Vulnerability Taxonomy
Class pollution consists of multiple object access steps followed by a final object assignment step. Each access or assignment step is a pollution primitive, and each primitive is built from one or more atomic “get” or “set” operations.
Our taxonomy separates this structure into two layers:
- Get & Set Atomics: the individual reflective operations Python supports for reading and writing object state, e.g.,
getattr(obj, name),obj.__dict__[name],dict[key],setattr(obj, name, val). - Pollution Primitives: the attacker’s capability at each step, expressed in terms of which atomics they can use there. The “get” primitive is either Agnostic (the program allows free choice between attribute and item access) or Constrained (program logic fixes one atomic). The “set” primitive is Dual, Attr-only, or Item-only. The 2 × 3 combination yields the six class pollution variants.
Why this classification?
Two programs that look superficially similar can have very different pollution capability. Consider these two instructive code snippets, both “reflective writes from user input”:
Program A:
def update(obj, data):
for k, v in data.items():
if isinstance(v, dict):
if isinstance(obj, dict):
update(obj[k], v)
else:
update(getattr(obj, k), v)
else:
if isinstance(obj, dict):
obj[k] = v
else:
setattr(obj, k, v)
Program B:
def deep_set(obj, dotted, value):
parts = dotted.split(".")
for part in parts[:-1]:
obj = getattr(obj, part)
setattr(obj, parts[-1], value)
The two programs differ along two axes:
- Get capability (target object access path): Every Python object exposes two namespaces, the attribute namespace (read by
getattr/obj.x) and the item namespace (read byobj[k]). They are not interchangeable: an attribute cannot be retrieved with item lookup, and a dict entry cannot be retrieved with attribute access. So whether the program lets the attacker mix the two at each step determines what they can reach. Program A can traverse mappings and attributes, so it can step from a dict into a class via__class__, or from a class into a module via__init__.__globals__. Program B is locked to attribute-only walks and cannot enter or escape a container. - Set capability (final write target): Program A can finish with either
setattrorobj[k] = v, while Program B only withsetattr. The choice of final write determines what kinds of targets are reachable: an attribute-write lands on classes, modules, and functions, while an item-write lands on container internals such as__globals__andos.environ.

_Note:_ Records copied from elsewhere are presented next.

-- ==== Sys2Proof/Tests/Slice0.lean ====
section
/-! SUPPORT. The model's own tests. Expected values are those of spec/95_test_vectors.md (the section is named at each test) or are
worked out by hand from the rule named. -/

namespace Sys2Proof.Machine.Tests

/-! The terms that no word decodes to are refused by `Instr.wf`. -/

/-- The build of the spec's vectors (95 L2.7). -/
def build : Params := ⟨4096#32, 4096#32⟩

theorem test_wf_refuses_misaligned_row_for_reserved_region :
    (Instr.accErrMisaligned .read .reserved 1#30).wf build = false := by decide

theorem test_wf_refuses_misaligned_row_for_aligned_offset :
    (Instr.accErrMisaligned .read .csr 4#30).wf build = false := by decide

theorem test_wf_refuses_unallocated_row_for_misaligned_offset :
    (Instr.accErrUnallocated .read 0x25#30).wf build = false := by decide

theorem test_wf_refuses_unallocated_row_for_last_csr :
    (Instr.accErrUnallocated .read 0x20#30).wf build = false := by decide

theorem test_wf_refuses_out_of_range_row_outside_buffers :
    (Instr.accErrOutOfRange .read .csr 0x1000#30).wf build = false := by decide

theorem test_wf_refuses_out_of_range_row_for_misaligned_offset :
    (Instr.accErrOutOfRange .read .ibuf 0x1001#30).wf build = false := by decide

theorem test_wf_refuses_out_of_range_row_for_last_word :
    (Instr.accErrOutOfRange .read .ibuf 0xFFC#30).wf build = false := by decide

theorem test_wf_refuses_soft_reset_without_its_bit : (Instr.cmdSoftReset 5#32).wf build = false := by decide

theorem test_wf_refuses_start_with_soft_reset : (Instr.cmdStart 3#32).wf build = false := by decide

theorem test_wf_refuses_start_without_its_bit : (Instr.cmdStart 4#32).wf build = false := by decide

theorem test_wf_refuses_ctrl_write_with_start : (Instr.wrCtrl 1#32).wf build = false := by decide

theorem test_wf_refuses_ctrl_write_with_soft_reset : (Instr.wrCtrl 2#32).wf build = false := by decide

theorem test_wf_refuses_misaligned_buffer_access :
    (Instr.rdIbuf 2#30).wf build = false ∧ (Instr.wrIbuf 2#30 0#32).wf build = false ∧
      (Instr.rdObuf 2#30).wf build = false ∧ (Instr.wrObuf 2#30 0#32).wf build = false := by decide

theorem test_wf_refuses_buffer_access_beyond_size :
    (Instr.rdIbuf 0x1000#30).wf build = false ∧ (Instr.wrIbuf 0x1000#30 0#32).wf build = false ∧
      (Instr.rdObuf 0x1000#30).wf build = false ∧ (Instr.wrObuf 0x1000#30 0#32).wf build = false := by decide

theorem test_wf_refuses_ref_of_symbol_256 : (Instr.ref 0#8 5#12).wf build = false := by decide

/-! Decoding: a word of every row, written out from 30 R66 to R69 and R56 to R60 (and 95 L2.7, L2.8). -/

theorem test_decode_reserved_region :
    decode build (.haw 0x0C000000000000000#65) = .accErrReservedRegion .read 0#30 := by decide

theorem test_decode_reserved_region_before_misaligned :
    decode build (.haw 0x1C000000200000007#65) = .accErrReservedRegion (.write 7#32) 2#30 := by decide

theorem test_decode_misaligned :
    decode build (.haw 0x00000000200000000#65) = .accErrMisaligned .read .csr 2#30 := by decide

theorem test_decode_misaligned_before_read_only :
    decode build (.haw 0x10000000300000000#65) = .accErrMisaligned (.write 0#32) .csr 3#30 := by decide

theorem test_decode_unallocated : decode build (.haw 0x00000002400000000#65) = .accErrUnallocated .read 0x24#30 := by decide

theorem test_decode_out_of_range :
    decode build (.haw 0x04000100000000000#65) = .accErrOutOfRange .read .ibuf 0x1000#30 ∧
      decode build (.haw 0x18000100000000009#65) = .accErrOutOfRange (.write 9#32) .obuf 0x1000#30 := by decide

theorem test_decode_rd_id : decode build (.haw 0x00000000000000000#65) = .rdId := by decide

theorem test_decode_rd_ctrl : decode build (.haw 0x00000000400000000#65) = .rdCtrl := by decide

theorem test_decode_rd_status_ignores_data : decode build (.haw 0x000000008FFFFFFFF#65) = .rdStatus := by decide

theorem test_decode_rd_key : decode build (.haw 0x00000000C00000000#65) = .rdKey := by decide

theorem test_decode_rd_src_len : decode build (.haw 0x00000001000000000#65) = .rdSrcLen := by decide

theorem test_decode_rd_sym_count : decode build (.haw 0x00000001400000000#65) = .rdSymCount := by decide

theorem test_decode_rd_out_len : decode build (.haw 0x00000001800000000#65) = .rdOutLen := by decide

theorem test_decode_rd_ibuf_size : decode build (.haw 0x00000001C00000000#65) = .rdIbufSize := by decide

theorem test_decode_rd_obuf_size : decode build (.haw 0x00000002000000000#65) = .rdObufSize := by decide

theorem test_decode_wr_ro_id : decode build (.haw 0x10000000000000005#65) = .wrRoId 5#32 := by decide

theorem test_decode_wr_ro_sym_count : decode build (.haw 0x10000001400000005#65) = .wrRoSymCount 5#32 := by decide

theorem test_decode_wr_ro_out_len : decode build (.haw 0x10000001800000005#65) = .wrRoOutLen 5#32 := by decide

theorem test_decode_wr_ro_ibuf_size : decode build (.haw 0x10000001C00000005#65) = .wrRoIbufSize 5#32 := by decide

theorem test_decode_wr_ro_obuf_size : decode build (.haw 0x10000002000000005#65) = .wrRoObufSize 5#32 := by decide

theorem test_decode_soft_reset_before_start : decode build (.haw 0x10000000400000007#65) = .cmdSoftReset 7#32 := by decide

theorem test_decode_start : decode build (.haw 0x10000000400000005#65) = .cmdStart 5#32 := by decide

theorem test_decode_wr_ctrl : decode build (.haw 0x10000000400000004#65) = .wrCtrl 4#32 := by decide

theorem test_decode_wr_status : decode build (.haw 0x1000000080000000E#65) = .wrStatus 0xE#32 := by decide

theorem test_decode_wr_key : decode build (.haw 0x10000000C12345678#65) = .wrKey 0x12345678#32 := by decide

theorem test_decode_wr_src_len : decode build (.haw 0x1000000100000000A#65) = .wrSrcLen 10#32 := by decide

theorem test_decode_rd_ibuf_last_word : decode build (.haw 0x040000FFC00000000#65) = .rdIbuf 0xFFC#30 := by decide

theorem test_decode_wr_ibuf : decode build (.haw 0x14000000400434241#65) = .wrIbuf 4#30 0x00434241#32 := by decide

theorem test_decode_rd_obuf : decode build (.haw 0x08000022000000000#65) = .rdObuf 0x220#30 := by decide

theorem test_decode_wr_obuf : decode build (.haw 0x18000000000000001#65) = .wrObuf 0#30 1#32 := by decide

/-- A literal: `R = 0`, `V = 0x41`; bits 20:9 are not read. -/
theorem test_decode_lit : decode build (.record 0b111111111111001000001#21) = .lit 0x41#8 := by decide

/-- `REF 257, 2` and `REF 41, 259` of 45 R125's example: symbols 511 and 295, fields 0 and 257. -/
theorem test_decode_ref :
    decode build (.record 0b000000000000111111111#21) = .ref 0xFF#8 0#12 ∧
      decode build (.record 0b000100000001100100111#21) = .ref 39#8 257#12 := by decide

theorem test_decode_ref_of_length_two : decode build (.record 0b000000000001100000000#21) = .refL2 1#12 := by decide

/-- The rows' bits as numbers: a host access word of 9 bytes, a literal of 2, a backreference of 3. -/
theorem test_decode_table_words :
    decodeTableWord 72 0x10000000C00000007 = some (.wrKey 7#32) ∧ decodeTableWord 16 0x41 = some (.lit 0x41#8) ∧
      decodeTableWord 24 0x101 = some (.ref 1#8 0#12) ∧ decodeTableWord 16 0x101 = some (.ref 1#8 0#12) := by decide

/-! One step from a small state, against 95 L2.7 to L2.9 and the programs of 95 L3. -/

/-- The state that a step or a run answers. -/
def after (o : Host.Outcome State Fault Refusal) : Option State :=
  match o with
  | .next t => some t
  | .fault _ => none
  | .refused _ => none

/-- The reset state of the vectors' build with an access issued. -/
def access (w : BitVec 65) : State := { State.resetWith build with agenda := [.issue (.haw w)] }

/-- A run in progress, an access issued. -/
def runningWith (w : BitVec 65) : State := { access w with busy := true }

/-- What one step leaves in STATUS, and the response. -/
def statusAndResponse (s : State) : Option (Word × Response) := (after (step s)).map fun t => (t.statusWord, t.resp)

theorem test_rd_id : statusAndResponse (access 0x00000000000000000#65) = some (0#32, .okayData 0x44534331#32) := by decide

theorem test_rd_ctrl :
    statusAndResponse { access 0x00000000400000000#65 with irqEn := true } = some (0#32, .okayData 4#32) := by decide

/-- STATUS reads 0x10C after the AccessErrors of P4. -/
theorem test_rd_status :
    statusAndResponse { access 0x00000000800000000#65 with error := true, errCode := 1#4, accErr := true } =
      some (0x10C#32, .okayData 0x10C#32) := by decide

theorem test_rd_key : statusAndResponse { access 0x00000000C00000000#65 with key := 7#32 } =
    some (0#32, .okayData 7#32) := by decide

theorem test_rd_src_len : statusAndResponse { access 0x00000001000000000#65 with srcLen := 10#32 } =
    some (0#32, .okayData 10#32) := by decide

theorem test_rd_sym_count : statusAndResponse { access 0x00000001400000000#65 with symCount := 3#32 } =
    some (0#32, .okayData 3#32) := by decide

theorem test_rd_out_len : statusAndResponse { access 0x00000001800000000#65 with outLen := 0x222#32 } =
    some (0#32, .okayData 0x222#32) := by decide

theorem test_rd_ibuf_size : statusAndResponse (access 0x00000001C00000000#65) = some (0#32, .okayData 0x1000#32) := by
  decide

Classifying by primitive (what the attacker can choose at each step) captures these differences precisely. Of the six variants, only Agnostic-Get × Dual-Set was shown before and the other five were introduced in our IEEE S&P 2026 paper.
Capability matrix
The two columns under target object access path describe what the attacker can use to reach the target during traversal; the two columns under target object types describe what kinds of objects the final write can land on. A “Yes” means the variant supports that path or target; a “No” means the program shape forbids it.
| Variant Types | Target Object Access Path | Target Object Types | ||
|---|---|---|---|---|
| GetAttr only | GetItem & GetAttr | Containers (dict, list) |
General objects | |
| Agnostic-Get × Dual-Set | Yes | Yes | Yes | Yes |
| Agnostic-Get × Attr-Set | Yes | Yes | No | Yes |
| Agnostic-Get × Item-Set | Yes | Yes | Yes | No |
| Constrained-Get × Dual-Set | Yes | No | Yes | Yes |
| Constrained-Get × Attr-Set | Yes | No | No | Yes |
| Constrained-Get × Item-Set | Yes | No | Yes | No |
Reading the table:
- The first two columns track the get capability. “GetAttr only” is always available because attribute access works on every Python object. The “GetItem & GetAttr” column is what separates Agnostic-Get (the program lets the attacker reach through containers) from Constrained-Get (it does not).
- The last two columns track the set capability. Attr-Set can land writes on classes, modules, functions, and other general objects, but not on container internals. Item-Set is the inverse: it can only modify mapping/sequence entries. Dual-Set combines both.
The variant that “Yes everything” is Agnostic-Get × Dual-Set — the only variant prior work covered. The other five each carve off a strict subset of the capability surface, which is why they need different detection logic and different gadgets to exploit.